▸ TASK BRIEF
Write out every record below exactly as it appears.

*** Opening RECORDS SHOWN ***

/-- The first of some tiles that a lane's triangle has not passed, with the row and column of the sample within it: of
its first while the hierarchical depth is in hand (R171). -/
def tileReached (v : Nat) (ins : List Word) (t : List Vtx) : List (Nat × Nat) → List LogVal → List Nat
  | [], _ => []
  | p :: rest, l =>
    match (tileProg v (lanePrim ins) (laneTested ins) t p.1 p.2).eat l with
    | some (_, l1) => tileReached v ins t rest l1
    | none =>
      let at0 := sampReached v (lanePrim ins) (laneTested ins)
        ((tileSamples v p.1 p.2).filterMap (coverSample v t)) ⟨[], false, []⟩ (l.drop 1)
      [p.2 * rsTilesX v + p.1, at0.elim 0 fun x => x.py % 8, at0.elim 0 fun x => x.px % 8]

/-- Where a lane of a triangle stands behind the values that its accesses returned. -/
def triReached (v : Nat) (ins : List Word) (l : List LogVal) : List Nat :=
  match laneTri v ins with
  | some t => tileReached v ins t (triTiles v t) l
  | none => []

/-- Where an accepted test stands: at its sample. -/
def testReached (t : RTest) (l : List LogVal) : List Nat :=
  let v := l.headD 0
  let pix := t.sample / rsSpp v
  [pix / rsW v / 8 * rsTilesX v + pix % rsW v / 8, pix / rsW v % 8, pix % rsW v % 8]

/-- An accepted test (R388): the sample is written when its depth is still below the stored one. -/
def acceptProg (t : RTest) : Prog Unit :=
  (ask (.record t.desc 64 rsBad)).bind fun v =>
    let pix := t.sample / rsSpp v
    let p : Samp := ⟨pix % rsW v, pix / rsW v, t.sample % rsSpp v⟩
    if v = 0 ∨ rsH v ≤ p.py then .ret ()
    else (readDepth v p).bind fun d =>
      match d with
      | none => .ret ()
      | some old =>
        if !below32 t.z.toNat old then .ret ()
        else (ask (.zwrite (rsZAt v t.sample) (rsIdAt v t.sample) t.z.toNat t.prim.toNat)).bind fun x =>
          if x / 2 ^ 33 = 0 then .ret () else lowerHz v (p.px / 8) (p.py / 8) [(t.sample, x % 2 ^ 32)]

/-- A rejected test writes nothing. -/
def rejectProg (t : RTest) : Prog Unit := (ask (.record t.desc 64 rsBad)).bind fun _ => .ret ()

/-- RCLEAR (R389). -/
def clearProg (v : Nat) : Prog Unit :=
  let z := (rsClearz v).toNat
  (Prog.fold (fun _ i =>
    (ask (.putHome (rsIdAt v i) 8 (2 ^ 64 - 1))).bind fun _ =>
      (ask (.putHome (rsZAt v i) 4 z)).bind fun _ => .ret ()) ()
    (List.range (rsW v * rsH v * rsSpp v))).bind fun _ =>
      Prog.fold (fun _ k => (ask (.putHome (rsHzAt v (k % rsTilesX v) (k / rsTilesX v)) 4 z)).bind fun _ => .ret ())
        () (List.range (rsTilesX v * rsTilesY v))

/-! ### Running a raster instruction -/

/-- A test record (R388) with the test that it stands for. -/
def testRecord (v : Nat) (desc : Dword) (prim id : Nat) (h : Hitp) : ContRec :=
  let i := h.at0.index v
  ⟨leBytes 6 (rsEntry v) ++ leBytes 2 0 ++ leBytes 4 prim ++ leBytes 4 0 ++ leBytes 8 i ++ leBytes 4 h.z.toNat
    ++ leBytes 8 prim ++ leBytes 8 desc.toNat ++ leBytes 4 h.w1.toNat ++ leBytes 4 h.w2.toNat
    ++ leBytes 4 h.at0.px ++ leBytes 4 h.at0.py ++ leBytes 4 h.at0.s, .test id⟩

/-- How many test records a lane of an operation has emitted: kept beside the lanes' results. -/
def Op.emitted (o : Op) (lane : Nat) : Nat := (Sparse.get [] o.results (64 + lane)).headD 0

*** Closing RECORDS SHOWN ***

▸ ANSWER TO THE EXERCISE
/-- The first of some tiles that a lane's triangle has not passed, with the row and column of the sample within it: of
its first while the hierarchical depth is in hand (R171). -/
def tileReached (v : Nat) (ins : List Word) (t : List Vtx) : List (Nat × Nat) → List LogVal → List Nat
  | [], _ => []
  | p :: rest, l =>
    match (tileProg v (lanePrim ins) (laneTested ins) t p.1 p.2).eat l with
    | some (_, l1) => tileReached v ins t rest l1
    | none =>
      let at0 := sampReached v (lanePrim ins) (laneTested ins)
        ((tileSamples v p.1 p.2).filterMap (coverSample v t)) ⟨[], false, []⟩ (l.drop 1)
      [p.2 * rsTilesX v + p.1, at0.elim 0 fun x => x.py % 8, at0.elim 0 fun x => x.px % 8]

/-- Where a lane of a triangle stands behind the values that its accesses returned. -/
def triReached (v : Nat) (ins : List Word) (l : List LogVal) : List Nat :=
  match laneTri v ins with
  | some t => tileReached v ins t (triTiles v t) l
  | none => []

/-- Where an accepted test stands: at its sample. -/
def testReached (t : RTest) (l : List LogVal) : List Nat :=
  let v := l.headD 0
  let pix := t.sample / rsSpp v
  [pix / rsW v / 8 * rsTilesX v + pix % rsW v / 8, pix / rsW v % 8, pix % rsW v % 8]

/-- An accepted test (R388): the sample is written when its depth is still below the stored one. -/
def acceptProg (t : RTest) : Prog Unit :=
  (ask (.record t.desc 64 rsBad)).bind fun v =>
    let pix := t.sample / rsSpp v
    let p : Samp := ⟨pix % rsW v, pix / rsW v, t.sample % rsSpp v⟩
    if v = 0 ∨ rsH v ≤ p.py then .ret ()
    else (readDepth v p).bind fun d =>
      match d with
      | none => .ret ()
      | some old =>
        if !below32 t.z.toNat old then .ret ()
        else (ask (.zwrite (rsZAt v t.sample) (rsIdAt v t.sample) t.z.toNat t.prim.toNat)).bind fun x =>
          if x / 2 ^ 33 = 0 then .ret () else lowerHz v (p.px / 8) (p.py / 8) [(t.sample, x % 2 ^ 32)]

/-- A rejected test writes nothing. -/
def rejectProg (t : RTest) : Prog Unit := (ask (.record t.desc 64 rsBad)).bind fun _ => .ret ()

/-- RCLEAR (R389). -/
def clearProg (v : Nat) : Prog Unit :=
  let z := (rsClearz v).toNat
  (Prog.fold (fun _ i =>
    (ask (.putHome (rsIdAt v i) 8 (2 ^ 64 - 1))).bind fun _ =>
      (ask (.putHome (rsZAt v i) 4 z)).bind fun _ => .ret ()) ()
    (List.range (rsW v * rsH v * rsSpp v))).bind fun _ =>
      Prog.fold (fun _ k => (ask (.putHome (rsHzAt v (k % rsTilesX v) (k / rsTilesX v)) 4 z)).bind fun _ => .ret ())
        () (List.range (rsTilesX v * rsTilesY v))

/-! ### Running a raster instruction -/

/-- A test record (R388) with the test that it stands for. -/
def testRecord (v : Nat) (desc : Dword) (prim id : Nat) (h : Hitp) : ContRec :=
  let i := h.at0.index v
  ⟨leBytes 6 (rsEntry v) ++ leBytes 2 0 ++ leBytes 4 prim ++ leBytes 4 0 ++ leBytes 8 i ++ leBytes 4 h.z.toNat
    ++ leBytes 8 prim ++ leBytes 8 desc.toNat ++ leBytes 4 h.w1.toNat ++ leBytes 4 h.w2.toNat
    ++ leBytes 4 h.at0.px ++ leBytes 4 h.at0.py ++ leBytes 4 h.at0.s, .test id⟩

/-- How many test records a lane of an operation has emitted: kept beside the lanes' results. -/
def Op.emitted (o : Op) (lane : Nat) : Nat := (Sparse.get [] o.results (64 + lane)).headD 0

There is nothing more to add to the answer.